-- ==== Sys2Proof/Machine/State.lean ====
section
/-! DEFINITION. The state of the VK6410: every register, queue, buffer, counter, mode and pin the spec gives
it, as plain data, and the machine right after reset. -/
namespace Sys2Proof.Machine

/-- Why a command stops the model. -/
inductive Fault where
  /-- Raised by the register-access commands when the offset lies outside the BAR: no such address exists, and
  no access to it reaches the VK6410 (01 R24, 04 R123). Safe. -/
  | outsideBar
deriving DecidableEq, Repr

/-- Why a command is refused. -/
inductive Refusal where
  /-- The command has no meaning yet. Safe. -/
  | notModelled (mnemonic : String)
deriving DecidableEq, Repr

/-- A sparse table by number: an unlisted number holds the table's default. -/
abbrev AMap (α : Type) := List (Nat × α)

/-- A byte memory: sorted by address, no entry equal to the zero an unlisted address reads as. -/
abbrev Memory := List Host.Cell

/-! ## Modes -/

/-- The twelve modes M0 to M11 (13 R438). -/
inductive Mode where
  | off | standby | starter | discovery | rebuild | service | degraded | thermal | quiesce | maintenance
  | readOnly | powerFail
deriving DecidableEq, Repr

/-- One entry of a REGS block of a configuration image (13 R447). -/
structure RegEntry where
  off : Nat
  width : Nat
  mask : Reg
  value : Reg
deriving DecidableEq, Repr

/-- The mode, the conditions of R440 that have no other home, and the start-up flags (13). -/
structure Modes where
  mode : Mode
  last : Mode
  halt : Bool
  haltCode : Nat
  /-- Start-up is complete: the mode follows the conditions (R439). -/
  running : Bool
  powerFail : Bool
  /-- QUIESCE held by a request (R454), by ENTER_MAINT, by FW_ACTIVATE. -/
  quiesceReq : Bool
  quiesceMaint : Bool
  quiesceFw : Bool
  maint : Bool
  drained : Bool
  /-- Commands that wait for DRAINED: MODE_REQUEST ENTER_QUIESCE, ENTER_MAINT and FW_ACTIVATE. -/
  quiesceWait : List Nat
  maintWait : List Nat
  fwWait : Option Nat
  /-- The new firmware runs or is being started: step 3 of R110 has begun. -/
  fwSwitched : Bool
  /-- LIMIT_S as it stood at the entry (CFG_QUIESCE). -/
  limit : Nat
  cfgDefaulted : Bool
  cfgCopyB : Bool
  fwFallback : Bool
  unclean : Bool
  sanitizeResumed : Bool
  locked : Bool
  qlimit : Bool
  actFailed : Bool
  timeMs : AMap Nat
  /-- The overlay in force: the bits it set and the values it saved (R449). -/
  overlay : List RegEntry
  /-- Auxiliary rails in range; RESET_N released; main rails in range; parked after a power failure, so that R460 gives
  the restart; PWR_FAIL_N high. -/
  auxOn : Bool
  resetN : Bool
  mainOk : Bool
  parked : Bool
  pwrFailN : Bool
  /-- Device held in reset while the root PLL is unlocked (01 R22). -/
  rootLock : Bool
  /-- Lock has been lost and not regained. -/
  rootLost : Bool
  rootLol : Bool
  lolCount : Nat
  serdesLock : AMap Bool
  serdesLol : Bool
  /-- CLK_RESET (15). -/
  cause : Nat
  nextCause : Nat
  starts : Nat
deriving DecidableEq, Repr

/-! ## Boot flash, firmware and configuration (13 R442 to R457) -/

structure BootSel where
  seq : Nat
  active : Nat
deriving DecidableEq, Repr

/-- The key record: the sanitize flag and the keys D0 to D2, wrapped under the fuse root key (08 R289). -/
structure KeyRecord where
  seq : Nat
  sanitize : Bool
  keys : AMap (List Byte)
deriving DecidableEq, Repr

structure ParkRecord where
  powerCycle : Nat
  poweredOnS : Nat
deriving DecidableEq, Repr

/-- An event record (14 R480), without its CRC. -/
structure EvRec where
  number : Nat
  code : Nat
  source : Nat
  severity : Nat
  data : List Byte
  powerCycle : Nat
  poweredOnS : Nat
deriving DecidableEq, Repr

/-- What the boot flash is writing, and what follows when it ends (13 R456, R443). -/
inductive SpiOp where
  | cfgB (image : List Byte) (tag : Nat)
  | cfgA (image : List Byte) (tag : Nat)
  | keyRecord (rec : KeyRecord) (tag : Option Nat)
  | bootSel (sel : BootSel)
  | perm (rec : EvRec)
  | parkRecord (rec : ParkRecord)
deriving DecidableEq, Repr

▶ WHAT TO DO:
Going through the records, say how many lines hold the string "EvRec". Only the number should be given.

▶ WRITTEN ANSWER:
2